Stanford University Medical Center is an American teaching hospital which includes Stanford Health Care and Stanford Children's Health. It serves as a private hospital for the Stanford University School of Medicine. In 2022–23, it was ranked by the U.S. News as the 3rd-best hospital in California (behind Cedars-Sinai Medical Center and UCLA Medical Center) and 10th-best in the country.

==Stanford Hospital==
Stanford Health Care is located at 500 Pasteur Drive, Stanford, California. The main hospital building and the Hoover Pavilion are within the city limits of Palo Alto. It is consistently ranked as one of the best hospitals in the United States by U.S. News & World Report and serves as the primary teaching hospital for the Stanford University School of Medicine. The facility, located at the north end of the university campus, includes the main hospital building, Stanford Comprehensive Cancer Center, Blake Wilbur Building, Boswell Building, Hoover Pavilion, Neurosciences Health Center, and the Department of Psychiatry & Behavioral Sciences building, as well as miscellaneous professional offices & departments of the School of Medicine and Stanford Health Care, plus the recent expansions. The roof of the main building contains a landing facility and Life Flight helicopter.

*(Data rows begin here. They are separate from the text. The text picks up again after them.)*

/-- An access, or one of its atoms, may be applied. -/
def accReady (now : Nat) (a : Access) : Bool := decide (a.due ≤ now) || a.parts.any fun p => decide (p.2 ≤ now)

/-- The accesses of slot k of the core acting that may be applied. -/
noncomputable def accessDue (s : State) (k : Nat) : List Instr :=
  ((s.me.relaxed.filter fun a => a.slot == k && accReady s.clock a).map fun a => Instr.relaxedAccessComplete a.id) ++
    (match (slotOf s k).st with
      | .waiting (.reply a) => if accReady s.clock a then [.blockingReply k] else []
      | _ => [])

/-- What slot k of a core may have due besides, while the context runs or stops. -/
noncomputable def slotDue (now k : Nat) (x : Slot) : List Instr :=
  match x.st with
  | .held stop => if stop ≤ now then [.holdEnd k] else []
  | .waiting (.lainf due _ _) => if due ≤ now then [.lainfComplete k] else []
  | _ => []

/-- What slot k may have due only while the context is resident: wakes and departures (R133). A thread that waits for its drains
before a migration (R235 step 1) as the request comes departs no more: it is saved at its pair; 'migrations in flight' in
R133 does not say whether it has begun. DESIGN CHOICE (log entry 43). -/
noncomputable def parkedDue (k : Nat) (x : Slot) : List Instr :=
  match x.st with
  | .waiting (.migrate _ _) => [.migrationDepart k]
  | .parked (.tlb va _) => [.l2TlbHit k, .walkComplete va]
  | .parked (.fetchLine l) => [.fetchLineBroadcast l]
  | .parked (.lineup n pa _) => [.lineupRelease n pa x.tag, .lineupTimeout n pa x.tag]
  | _ => []

/-- The classes, in an order that turns from cycle to cycle, so that none of them waits for long (R118).
DESIGN CHOICE (log entry 69). -/
def waitingClasses (now : Nat) (m : Core) : List Nat :=
  if m.mbox.any fun x => !hdrDk x.hdr then (List.range 4).rotateLeft (now % 4) else []

/-- The matrix engine works: a stopping context's engine only retires the step in flight (R133, R134).
DEDUCED (log entry 65). -/
def matrixRuns (resident : Bool) (m : Core) : Bool := resident || m.inFlight.isSome

/-- What a core may have due that reaches no memory. -/
noncomputable def coreSteps (resident : Bool) (now : Nat) (m : Core) : List Instr :=
  [Instr.energyRefill, .rotationSwitch] ++
    m.slots.flatMap (fun e => slotDue now e.1 e.2) ++
    (if matrixRuns resident m then [.kindleEnd, .quenchEnd] else []) ++
    (if resident then m.slots.flatMap (fun e => parkedDue e.1 e.2) ++ [.bellRing] else []) ++
    (if m.trace.length < 2048 then [] else [.traceRingDrain]) ++ (if m.la.queue.isEmpty then [] else [.laClauseUpdate]) ++
    (if m.devWait.isEmpty then [] else [.deviceMessageEntry]) ++
    (waitingClasses now m).map fun k => .waitingMessageStart k

/-- The message that arrives next: of those due, the one from the lowest sender, the earliest among equals (R123); it starts
its thread at once, if it can, whatever the PRIO of another that arrives in the cycle. DESIGN CHOICE (log entry 69). -/
def nextArrival (s : State) : Option NetMsg :=
  (s.net.filter fun n => decide (n.due ≤ s.clock)).foldl (fun best n =>
    match best with
    | none => some n
    | some b => if hdrFrom n.msg.hdr < hdrFrom b.msg.hdr then some n else best) none

/-- Messages and barrier wakes that may be due. -/
noncomputable def networkDue (s : State) : List Due :=
  (match nextArrival s with | some n => [(hdrCore n.msg.hdr, .messageArrival n.msg)] | none => []) ++
  (s.wakes.map fun w => (s.me.num, .barrierWake w.scope w.cell w.id w.phase))

/-- What the dispatch queues of a die's clusters may have due. -/
noncomputable def dieSteps (s : State) (d : Nat) : List Instr :=
  (List.range 4).flatMap fun j =>
    if (clusterAt s (4 * d + j)).dispatch.isEmpty then [] else [.dynamicTaskDispatch (4 * d + j)]

/-- What the principal of a die may have due, in the turn of the die's first partition core: it is slot 15 of the die's first core, so
its accesses rank after those of that core's other slots and before those of every later core (R106, R247). -/
noncomputable def principalSteps (s : State) (c : Nat) : List Due :=
  let d := dieOf c
  if (s.ctx.cores.find? fun x => dieOf x == d) = some c then at_ (principalCore d) ((launchBases s d).map fun b => Instr.launchRecord d b)
  else []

Stanford Health Care provides both general acute care services and tertiary medical care for patients locally, nationally and internationally. Organ transplantation, cancer diagnosis and treatment, cardiovascular medicine and surgery, and neurosciences are clinical specialties of worldwide renown. Among its many achievements, the first combined heart-lung transplant in the world was successfully completed at Stanford University Medical Center in 1981. The hospital plays a key role in the training of physicians and other medical professionals. It provides a clinical environment for the medical school's researchers as they study ways to translate new knowledge into effective patient care. Full-time Stanford faculty and community physicians make up the hospital medical staff.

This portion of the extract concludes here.